Finding one’s purpose: take one
When we’re kids we imagine ourselves as astronauts, nurses and superheros. That’s the first round of search we ever perform. Already by the age of 10, we’re thinking about what we like and we look for role models to imagine ourselves doing space travel and other things. But, wait! Social acceptance is bitch. Our parents and teachers know this and therefore, when it gets to choosing our career, they want us to pick the job that’s realistic, kicks ass and that wins more prestige than others. They do this for us, so that one day when someone asks us what we do, we’re perceived as successful, important and powerful rather than insignificant. Great. So we pick our sensible career path with the help of others and off we go.
Have you ever stopped and thought about the amount of impact people around you have had on your career choice? If you’re in your teens or twenties the odds are you’re doing something your parents wanted you to do, your teachers told you you were good at, your friends thought was cool or it was simply easily accessible (e.g. school available in your area). For some this might well be their purpose and that’s absolutely fantastic. But others might arrive at a point where they realise that what they do isn’t quite it.

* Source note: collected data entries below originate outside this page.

-- ==== Sys2Proof/Syntax.lean ====
section
/-! DEFINITION. The commands of the 9640 as syntax. -/
namespace Sys2Proof

/-- Who makes an access: a berth, the host through BAR0, or the host through the migration window (R502, R496). -/
inductive Agent where
  | berth (n : Fin 12)
  | host
  | window
deriving DecidableEq, Repr

/-- What one flash bank verifies to (R457, R458).  The flash lies outside the device, so a command that reads it carries
this summary: every check of R458 but the anti-rollback one, SVN, VERSION, RECORD_VER, LIVE_OK, and the SHA-256 digest of
the TYPE 0x20 section. -/
structure ImageInfo where
  ok        : Bool
  svn       : Nat
  version   : Nat
  recordVer : Nat
  liveOk    : Bool
  supDigest : List Nat
deriving DecidableEq, Repr

/-- The header of an SQ entry whose CRC holds (Table 10.4); `clean` says that every reserved byte and bit is 0. -/
structure MsgHdr where
  seq   : Nat
  epoch : Nat
  job   : Nat
  force : Bool
  clean : Bool
deriving DecidableEq, Repr


/-- Who reads or writes a bank or the DRAM (Table 8.9); `fetch` marks an instruction fetch. -/
inductive Master where
  | berth (n : Fin 12) (fetch : Bool)
  | pipeline (k : Fin 6)
  | lane (n : Fin 10)
  | loopEngine (e : Fin 4)
  | harbourmaster
  | endpoint
  | scrub
  | fill
  | dramPort
  | dma (n : Fin 32)
deriving DecidableEq, Repr
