def Legacy.reset : Legacy where
  wfifo := []
  raster := []
  defs := []
  subs := []
  results := []
  shown := none
  dirty := []
  nextId := 1
  pix := 0
  data := []
  words := 0
  burst := 0
  dackAt := 0
  late := false
  msHi := 0
  cntHi := 0
  keyed := false
  open_ := false
  heldRead := none
  heldWrite := none
  readHi := 0
  writeLo := 0
  intLow := false
  polys := Vector.replicate 4 ⟨false, 0, 0, false, 0⟩
  sens := (0, 0, 0)
  jam := false
  pageReq := false


/-! ### Reset values of the parts -/

def Collector.reset : Collector := ⟨Vector.replicate 16 none, [], [], [], [], [], [], (0, []), (0, []), (0, []), false⟩

def Berths.reset : Berths := ⟨[], 0, 0, 0, none, Vector.replicate 3 [], Vector.replicate 12 0⟩

/-- An unread flash bank: nothing verifies. -/
def blankImage : ImageInfo := ⟨false, 0, 0, 0, false, []⟩

def Boot.reset : Boot where
  bankA := blankImage
  bankB := blankImage
  verified := false
  imageBad := false
  slotOk := false
  since := 0
  banksFilled := false
  offAfterSafe := false
  warm := false
  updMoved := []
  updating := false
  noProfile := false
  minus4S := false
  gradeX := false
  stations := 0
  stagedBank := 0

def Sequencer.reset : Sequencer where
  dir := .idle
  table := []
  begun := 0
  started := Vector.replicate 48 none
  done := Vector.replicate 48 none
  queues := Vector.replicate 4 []
  ramping := []
  pgSince := Vector.replicate 24 0
  pgRaw := Vector.replicate 24 false
  railAt := Vector.replicate 24 0
  failed := false
  autoKind := 0
  fromSafe := false
  bad := false
  early := false
  pfwSince := none
  vinOkAt := none
  uiLevel := false
  diLevel := false
  uoLevel := false
  doLevel := true
  slackExit := false
  idleSince := 0
  avsAt := 0
  avsBad := 0
  avsStop := false
  lowRun := 0
  pairUp := 205
  pairDn := 179

def Clocks.reset : Clocks where
  refLost := none
  refLong := false
  acqAt := Vector.replicate 3 0
  setN := #v[0, 0, 128]
  setDiv := #v[0, 0, 32]
  setFrac := Vector.replicate 3 0
  groups := false
  baseLock := false
  alarm := 0
  alarmAt := 0

def Timeline.reset : Timeline where
  jobs := []
  pages := []
  released := []
  reprint := []
  pitches := []
  slots := Vector.replicate 16 none
  nextExp := 0
  emptyRun := 0
  nextSheet := 1
  lastPitch := 0
  fedCount := 0
  pathReady := false
  pathClear := false
  runStart := 0
  pitchNo := 0

def Quay.reset : Quay where
  cqWrite := 0
  cqPhase := true
  cqHead := 0
  sqTail := 0
  held := []
  issued := []
  completions := []
  overflow := false
  prevEpoch := 0
  resendAt := none
  lastMsg := 0
  irqLast := 0
  irqWait := 0
  irqSince := 0
  orphan := []
  d3hot := false
  fnMask := false
  aerMask := 0
  perst := true
  waitResume := false

def EdModule.reset : EdModule where
  serial := none
  authSup := false
  flags := 0
  lastTid := 0
  eack := 0
  trans := none
  notices := []
  announces := []
  feeds := []
  quarantine := false
  challenge := false
  chal := []
  key := []
  authAt := 0
  authFails := 0
  tagFails := 0
  silentRun := 0
  malfRun := 0
  violTimes := []
  window := false
  frames := 0
  active := false
  valid := false
  violated := false
  received := []
  accepted := []

def EdPort.reset : EdPort := ⟨Vector.replicate 16 EdModule.reset, 0, 0, 0, 0, false, [], [], 0⟩



/-! ### The whole machine -/

/-- The state of the device. -/
structure State where
  /-- the TIME count, ticks of 10 ns (R21) -/
  time : Nat
  /-- how many free values have been taken; the model's own (log 1) -/
  free : Nat
  /-- the register file: fields that have been set to another value than their Reset column, by bit address -/
  regs : SparseMap Nat
  /-- staging copies that have been written and not yet applied (R13) -/
  stg : SparseMap Nat
  /-- the HI words held by a read of their LO words, by page and offset -/
  hold : SparseMap Nat
  /-- banks, DRAM and MRAM by device address; a byte not listed is 0 -/
  mem : List Host.Cell
  /-- header bits set in the tick given first: page and bit (32 + i a fault, 56 CFG_MISMATCH, 57 ACCESS_BUSY; Table 20.3) -/
  fresh : Nat × List (Nat × Nat)
  /-- codes, seals and channels of the banks and the DRAM port -/
  mu : MemUnit
  /-- everything the device has put out, newest first -/
  out : List Out
  /-- FAULT_N asserted (low): while RST_N is, in SAFE, and with no image (R515, R434) -/
  faultN : Bool
  /-- RST_N asserted -/
  rstN : Bool
  /-- PFW_N asserted (R398) -/
  pfwN : Bool
  /-- the fault collector -/
  fc : Collector
  /-- the berths and the Harbourmaster -/
  berths : Berths
  /-- device state outside the registers, flash and profiles -/
  boot : Boot
  /-- the power sequencer -/
  seq : Sequencer
  /-- clock monitor and ADPLL settings -/
  clocks : Clocks
  /-- jobs, page records, pitches and slots -/
  tl : Timeline
  /-- rings, history and moderation -/
  quay : Quay
  /-- the Edkar ports E0 and E1 -/
  ed : Vector EdPort 2
  /-- the DMA channels -/
  dma : Dma
  /-- steppers, encoders and sheet sensors -/
  mo : Motion
  /-- commutation, motor bus, loop engines, converters and generators -/
  ct : Control
  /-- beam timing, interlace, imaging and head links -/
  sta : Stations
  /-- the emulation behind the ZE-40 host bus (R475–R499) -/
  lg : Legacy
  /-- commands waiting, first in, first out -/
  pending : List Instr
deriving DecidableEq, Repr

/-- Why a step stops.  No command of this model faults: the type has one constructor, kept for an access the manual
itself would leave without any outcome, and no meaning raises it (safe). -/
inductive Fault where
  /-- raised by nothing; stopping is safe -/
  | noOutcome
deriving DecidableEq, Repr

Don’t stare at the closed door for too long
The good news is you can always look again. If you think you’re not really that excited about those excel sheets or sitting in a lab you can have a look around and, more importantly, look inside and ask yourself what excites you most right now. Don’t stare at the closed door for too long! If there’s a new door opening go all the way and embrace the new. Yay! You’re onto your next adventure. I know it sounds way easier than done, I know it because I’ve done it but I want you to know that once you’re decided there’s nothing that can stop you. Not even the challenge number two otherwise known as people hate change more than anything.
Finding one’s purpose: take two
How prepared are our societies for dancers who decided to take psychology degrees or lawyers who decided to become travel bloggers? People will think you’re crazy. They will say it to your face and they’ll talk about it behind your back. It definitely doesn’t help when you feel dazed and confused yourself but one thing is certain – The one and only failure in finding one’s purpose is to stop looking. There’s nothing more beautiful and powerful than a person who has come alive thanks to doing what they love. You cannot make others happy if you’re not happy yourself. People will always hate change. Like my brother every time when my mum came from hairdresser’s. He’d always say that the previous hairstyle was better. But it only takes a few moments for people to get used to the new and to even start liking it. Otherwise my bro would be always referring to the very first hairstyle my mum ever had. That’s not gonna happen.
It’s paradoxical really. Change is the essence of life. All living beings evolve and change every day, every second even. Rather than blocking and resisting change, learn how to embrace it. Understand the natural flow of things, know when to push, when to pull and when to drift. Change isn’t bad. Being the same person since birth until death is.
Taking charge of your purpose
Finding one’s purpose is hard work. It takes many tries, fails and it requires patience and compassion directed at no one else but ourselves. We’re all grown up now. It’s great that our parents helped us to make some of those important choices when we were young and that the society tried to fit us into its system. We should be grateful to everyone who has helped us on our way. But if you’re doubting your life right now, this might well be your opportunity. Start right where you stopped around the age of 5 when you really wanted to be that superhero. Grant yourself a look inside. There are exit doors from every hopeless place.